ACTIVITY
Repeat exactly the lines below that lie between the line with "(10_state.md R60, 93 U1, log 4). -/" and the line with "State.bytesAt s (a + 1) n", counting both of those lines as part of the answer.

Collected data
Start of Block

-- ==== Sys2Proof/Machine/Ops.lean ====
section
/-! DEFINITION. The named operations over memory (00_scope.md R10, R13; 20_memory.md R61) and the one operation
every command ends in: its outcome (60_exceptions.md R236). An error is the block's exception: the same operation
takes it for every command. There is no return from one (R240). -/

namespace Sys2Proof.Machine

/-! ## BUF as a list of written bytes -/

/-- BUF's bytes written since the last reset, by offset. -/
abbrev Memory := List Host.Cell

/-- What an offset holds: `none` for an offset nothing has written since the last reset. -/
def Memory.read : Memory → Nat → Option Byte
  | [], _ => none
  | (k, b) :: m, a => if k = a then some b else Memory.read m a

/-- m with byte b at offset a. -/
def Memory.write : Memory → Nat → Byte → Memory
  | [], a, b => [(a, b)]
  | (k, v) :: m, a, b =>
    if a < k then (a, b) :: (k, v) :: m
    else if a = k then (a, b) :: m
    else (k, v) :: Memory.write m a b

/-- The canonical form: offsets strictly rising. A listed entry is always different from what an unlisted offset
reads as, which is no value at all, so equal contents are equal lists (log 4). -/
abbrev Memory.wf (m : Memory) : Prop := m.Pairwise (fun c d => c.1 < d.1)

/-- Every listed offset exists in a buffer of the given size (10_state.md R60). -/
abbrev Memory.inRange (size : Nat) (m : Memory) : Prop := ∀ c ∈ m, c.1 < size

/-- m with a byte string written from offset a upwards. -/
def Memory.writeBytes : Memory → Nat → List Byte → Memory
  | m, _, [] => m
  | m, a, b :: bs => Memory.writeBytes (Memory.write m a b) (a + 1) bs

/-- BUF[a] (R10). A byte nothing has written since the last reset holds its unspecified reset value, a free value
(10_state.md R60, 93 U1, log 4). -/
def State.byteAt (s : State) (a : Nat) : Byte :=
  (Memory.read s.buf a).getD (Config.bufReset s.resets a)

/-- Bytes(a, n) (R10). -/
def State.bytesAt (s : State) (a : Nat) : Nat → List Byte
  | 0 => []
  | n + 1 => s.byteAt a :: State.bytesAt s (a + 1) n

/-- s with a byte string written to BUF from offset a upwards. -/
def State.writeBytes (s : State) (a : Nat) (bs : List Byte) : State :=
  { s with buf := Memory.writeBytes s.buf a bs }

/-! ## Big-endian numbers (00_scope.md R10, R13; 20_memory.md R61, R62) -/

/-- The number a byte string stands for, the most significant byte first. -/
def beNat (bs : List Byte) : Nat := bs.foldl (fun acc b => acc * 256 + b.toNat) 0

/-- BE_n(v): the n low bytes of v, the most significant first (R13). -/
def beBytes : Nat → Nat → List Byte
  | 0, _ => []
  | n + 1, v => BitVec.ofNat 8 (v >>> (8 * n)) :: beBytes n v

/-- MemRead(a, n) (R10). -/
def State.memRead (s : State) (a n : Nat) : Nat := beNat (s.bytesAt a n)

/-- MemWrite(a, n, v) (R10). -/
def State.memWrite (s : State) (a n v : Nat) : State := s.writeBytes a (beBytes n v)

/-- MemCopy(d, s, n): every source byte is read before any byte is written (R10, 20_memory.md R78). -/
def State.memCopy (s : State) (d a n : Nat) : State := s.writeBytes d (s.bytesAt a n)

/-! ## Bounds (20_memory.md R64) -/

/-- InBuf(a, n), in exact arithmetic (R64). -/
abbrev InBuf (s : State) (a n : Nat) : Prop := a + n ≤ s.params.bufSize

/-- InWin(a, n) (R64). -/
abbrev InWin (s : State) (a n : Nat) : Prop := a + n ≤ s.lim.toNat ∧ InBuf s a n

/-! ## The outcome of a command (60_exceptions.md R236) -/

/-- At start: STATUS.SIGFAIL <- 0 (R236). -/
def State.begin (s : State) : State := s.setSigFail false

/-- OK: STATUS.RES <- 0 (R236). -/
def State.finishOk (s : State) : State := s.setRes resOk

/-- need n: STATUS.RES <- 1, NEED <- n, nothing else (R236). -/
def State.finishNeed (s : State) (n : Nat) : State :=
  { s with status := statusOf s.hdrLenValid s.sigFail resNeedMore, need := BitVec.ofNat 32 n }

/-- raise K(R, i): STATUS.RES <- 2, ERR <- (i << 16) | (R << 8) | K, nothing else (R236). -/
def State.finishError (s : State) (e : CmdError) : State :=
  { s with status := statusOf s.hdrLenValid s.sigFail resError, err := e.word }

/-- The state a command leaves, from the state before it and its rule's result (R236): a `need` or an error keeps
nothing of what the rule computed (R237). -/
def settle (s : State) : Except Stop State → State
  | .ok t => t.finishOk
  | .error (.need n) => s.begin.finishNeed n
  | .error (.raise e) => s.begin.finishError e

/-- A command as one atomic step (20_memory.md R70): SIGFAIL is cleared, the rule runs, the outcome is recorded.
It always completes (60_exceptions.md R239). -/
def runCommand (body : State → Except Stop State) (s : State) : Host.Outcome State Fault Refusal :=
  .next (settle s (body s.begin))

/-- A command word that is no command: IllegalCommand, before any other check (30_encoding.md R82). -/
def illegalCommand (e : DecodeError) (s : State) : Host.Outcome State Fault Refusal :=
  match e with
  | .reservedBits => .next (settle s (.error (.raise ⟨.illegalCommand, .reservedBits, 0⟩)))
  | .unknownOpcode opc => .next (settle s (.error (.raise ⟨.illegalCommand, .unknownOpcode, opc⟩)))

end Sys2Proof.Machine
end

End of Block
Start of Block

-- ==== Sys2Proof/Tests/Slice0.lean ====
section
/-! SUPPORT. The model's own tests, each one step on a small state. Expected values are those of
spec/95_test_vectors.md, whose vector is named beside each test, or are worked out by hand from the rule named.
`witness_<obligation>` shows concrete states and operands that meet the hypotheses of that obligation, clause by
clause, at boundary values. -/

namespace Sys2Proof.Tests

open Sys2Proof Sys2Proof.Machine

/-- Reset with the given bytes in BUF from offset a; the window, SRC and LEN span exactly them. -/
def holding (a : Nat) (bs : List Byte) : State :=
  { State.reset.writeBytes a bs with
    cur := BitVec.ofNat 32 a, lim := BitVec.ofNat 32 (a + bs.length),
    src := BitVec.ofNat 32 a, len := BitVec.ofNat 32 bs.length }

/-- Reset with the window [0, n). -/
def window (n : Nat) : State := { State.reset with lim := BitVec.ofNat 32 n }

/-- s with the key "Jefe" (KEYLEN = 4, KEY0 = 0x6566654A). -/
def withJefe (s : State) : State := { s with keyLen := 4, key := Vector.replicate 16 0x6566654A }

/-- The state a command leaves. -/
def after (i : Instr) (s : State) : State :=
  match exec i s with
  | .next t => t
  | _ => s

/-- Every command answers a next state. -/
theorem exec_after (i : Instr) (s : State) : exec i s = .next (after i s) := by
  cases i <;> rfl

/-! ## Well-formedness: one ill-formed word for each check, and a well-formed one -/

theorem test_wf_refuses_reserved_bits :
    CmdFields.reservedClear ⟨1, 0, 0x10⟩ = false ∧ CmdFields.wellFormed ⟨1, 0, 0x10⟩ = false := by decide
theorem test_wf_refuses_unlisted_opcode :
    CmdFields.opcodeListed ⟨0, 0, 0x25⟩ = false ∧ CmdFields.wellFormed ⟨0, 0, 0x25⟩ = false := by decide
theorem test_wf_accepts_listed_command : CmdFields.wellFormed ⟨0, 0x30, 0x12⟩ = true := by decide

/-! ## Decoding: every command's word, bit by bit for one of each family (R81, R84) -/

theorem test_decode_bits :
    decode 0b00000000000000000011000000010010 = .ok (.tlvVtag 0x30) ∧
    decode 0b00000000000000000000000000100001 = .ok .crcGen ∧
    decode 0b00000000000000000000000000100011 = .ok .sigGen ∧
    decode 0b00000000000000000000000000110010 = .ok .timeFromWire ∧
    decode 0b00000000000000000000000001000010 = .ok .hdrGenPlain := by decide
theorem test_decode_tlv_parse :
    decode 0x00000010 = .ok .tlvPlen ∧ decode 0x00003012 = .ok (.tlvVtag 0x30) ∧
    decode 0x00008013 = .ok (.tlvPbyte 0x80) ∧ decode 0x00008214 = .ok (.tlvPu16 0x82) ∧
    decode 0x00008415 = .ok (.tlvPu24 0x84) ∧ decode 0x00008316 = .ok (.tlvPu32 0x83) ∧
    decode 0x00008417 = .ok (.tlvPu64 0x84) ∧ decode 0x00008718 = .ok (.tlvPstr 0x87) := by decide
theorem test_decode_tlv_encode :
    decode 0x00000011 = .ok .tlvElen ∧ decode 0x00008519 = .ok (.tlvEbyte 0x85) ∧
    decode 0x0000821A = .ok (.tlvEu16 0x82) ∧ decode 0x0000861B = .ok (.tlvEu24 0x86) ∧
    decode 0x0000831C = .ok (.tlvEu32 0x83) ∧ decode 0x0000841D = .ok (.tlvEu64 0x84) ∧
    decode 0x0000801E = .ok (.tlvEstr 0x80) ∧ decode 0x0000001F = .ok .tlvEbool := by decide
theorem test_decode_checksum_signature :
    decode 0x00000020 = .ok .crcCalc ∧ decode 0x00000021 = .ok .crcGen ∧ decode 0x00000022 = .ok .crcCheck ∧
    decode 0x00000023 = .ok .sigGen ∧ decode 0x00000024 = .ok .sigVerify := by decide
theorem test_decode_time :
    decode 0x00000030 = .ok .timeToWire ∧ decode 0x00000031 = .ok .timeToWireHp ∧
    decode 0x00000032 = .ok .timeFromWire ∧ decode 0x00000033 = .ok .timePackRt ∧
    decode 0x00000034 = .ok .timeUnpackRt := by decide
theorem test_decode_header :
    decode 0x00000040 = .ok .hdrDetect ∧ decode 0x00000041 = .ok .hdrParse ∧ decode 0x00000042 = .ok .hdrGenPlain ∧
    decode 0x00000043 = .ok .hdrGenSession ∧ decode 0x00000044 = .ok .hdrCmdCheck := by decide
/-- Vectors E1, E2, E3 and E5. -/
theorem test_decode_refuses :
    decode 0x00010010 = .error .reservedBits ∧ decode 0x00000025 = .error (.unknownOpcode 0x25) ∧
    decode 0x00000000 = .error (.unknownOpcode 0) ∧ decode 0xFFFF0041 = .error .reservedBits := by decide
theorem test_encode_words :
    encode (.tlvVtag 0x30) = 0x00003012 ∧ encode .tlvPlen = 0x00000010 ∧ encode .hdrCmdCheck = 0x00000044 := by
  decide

End of Block
Start of Block

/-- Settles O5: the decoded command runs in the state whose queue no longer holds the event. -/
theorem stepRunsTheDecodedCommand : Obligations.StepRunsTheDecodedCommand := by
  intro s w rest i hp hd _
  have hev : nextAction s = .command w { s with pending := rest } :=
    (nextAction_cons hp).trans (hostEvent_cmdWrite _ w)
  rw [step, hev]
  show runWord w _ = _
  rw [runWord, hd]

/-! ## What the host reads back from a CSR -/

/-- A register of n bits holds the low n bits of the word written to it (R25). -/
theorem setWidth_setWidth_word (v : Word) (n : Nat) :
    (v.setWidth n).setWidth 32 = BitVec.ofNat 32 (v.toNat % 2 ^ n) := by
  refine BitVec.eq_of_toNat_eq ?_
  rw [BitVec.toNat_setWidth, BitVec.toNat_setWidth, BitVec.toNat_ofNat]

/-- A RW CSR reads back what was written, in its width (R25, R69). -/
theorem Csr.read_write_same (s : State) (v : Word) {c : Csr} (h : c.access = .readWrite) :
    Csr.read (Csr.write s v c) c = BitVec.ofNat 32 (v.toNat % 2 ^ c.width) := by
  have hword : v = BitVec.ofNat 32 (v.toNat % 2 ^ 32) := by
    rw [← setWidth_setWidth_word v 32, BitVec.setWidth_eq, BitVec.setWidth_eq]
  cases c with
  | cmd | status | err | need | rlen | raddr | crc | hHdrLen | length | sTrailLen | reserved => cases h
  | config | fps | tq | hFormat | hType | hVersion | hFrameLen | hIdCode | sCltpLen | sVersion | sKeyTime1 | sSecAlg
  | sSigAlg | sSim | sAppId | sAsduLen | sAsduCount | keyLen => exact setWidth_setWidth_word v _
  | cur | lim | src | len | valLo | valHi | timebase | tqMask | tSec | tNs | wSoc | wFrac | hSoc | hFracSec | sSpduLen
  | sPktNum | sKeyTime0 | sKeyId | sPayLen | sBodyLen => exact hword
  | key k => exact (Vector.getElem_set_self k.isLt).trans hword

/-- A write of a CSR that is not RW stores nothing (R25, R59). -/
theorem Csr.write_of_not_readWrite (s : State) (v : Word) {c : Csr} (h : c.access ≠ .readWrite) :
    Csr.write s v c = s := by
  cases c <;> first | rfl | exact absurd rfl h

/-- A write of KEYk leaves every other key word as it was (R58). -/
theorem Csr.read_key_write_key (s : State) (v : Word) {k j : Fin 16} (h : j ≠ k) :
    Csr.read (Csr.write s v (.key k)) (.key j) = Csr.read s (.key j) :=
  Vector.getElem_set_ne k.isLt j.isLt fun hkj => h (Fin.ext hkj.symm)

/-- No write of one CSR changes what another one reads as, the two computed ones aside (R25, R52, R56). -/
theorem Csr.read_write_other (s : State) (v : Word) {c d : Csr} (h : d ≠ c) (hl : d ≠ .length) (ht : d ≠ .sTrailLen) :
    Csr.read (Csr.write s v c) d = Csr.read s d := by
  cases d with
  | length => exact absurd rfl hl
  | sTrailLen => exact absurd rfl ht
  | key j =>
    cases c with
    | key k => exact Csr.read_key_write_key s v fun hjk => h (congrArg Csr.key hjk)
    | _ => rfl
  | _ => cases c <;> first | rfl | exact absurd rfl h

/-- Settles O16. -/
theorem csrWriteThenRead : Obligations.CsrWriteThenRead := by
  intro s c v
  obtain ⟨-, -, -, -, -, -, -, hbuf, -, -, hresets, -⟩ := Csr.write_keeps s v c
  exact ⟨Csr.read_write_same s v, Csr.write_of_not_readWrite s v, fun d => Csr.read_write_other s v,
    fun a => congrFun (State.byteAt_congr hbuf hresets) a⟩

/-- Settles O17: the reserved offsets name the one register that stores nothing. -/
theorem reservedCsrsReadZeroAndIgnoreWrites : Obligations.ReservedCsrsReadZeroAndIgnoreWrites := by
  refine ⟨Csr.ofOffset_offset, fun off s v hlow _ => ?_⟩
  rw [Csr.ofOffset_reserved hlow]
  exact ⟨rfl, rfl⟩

End of Block

SOLUTION
(10_state.md R60, 93 U1, log 4). -/
def State.byteAt (s : State) (a : Nat) : Byte :=
  (Memory.read s.buf a).getD (Config.bufReset s.resets a)

/-- Bytes(a, n) (R10). -/
def State.bytesAt (s : State) (a : Nat) : Nat → List Byte
  | 0 => []
  | n + 1 => s.byteAt a :: State.bytesAt s (a + 1) n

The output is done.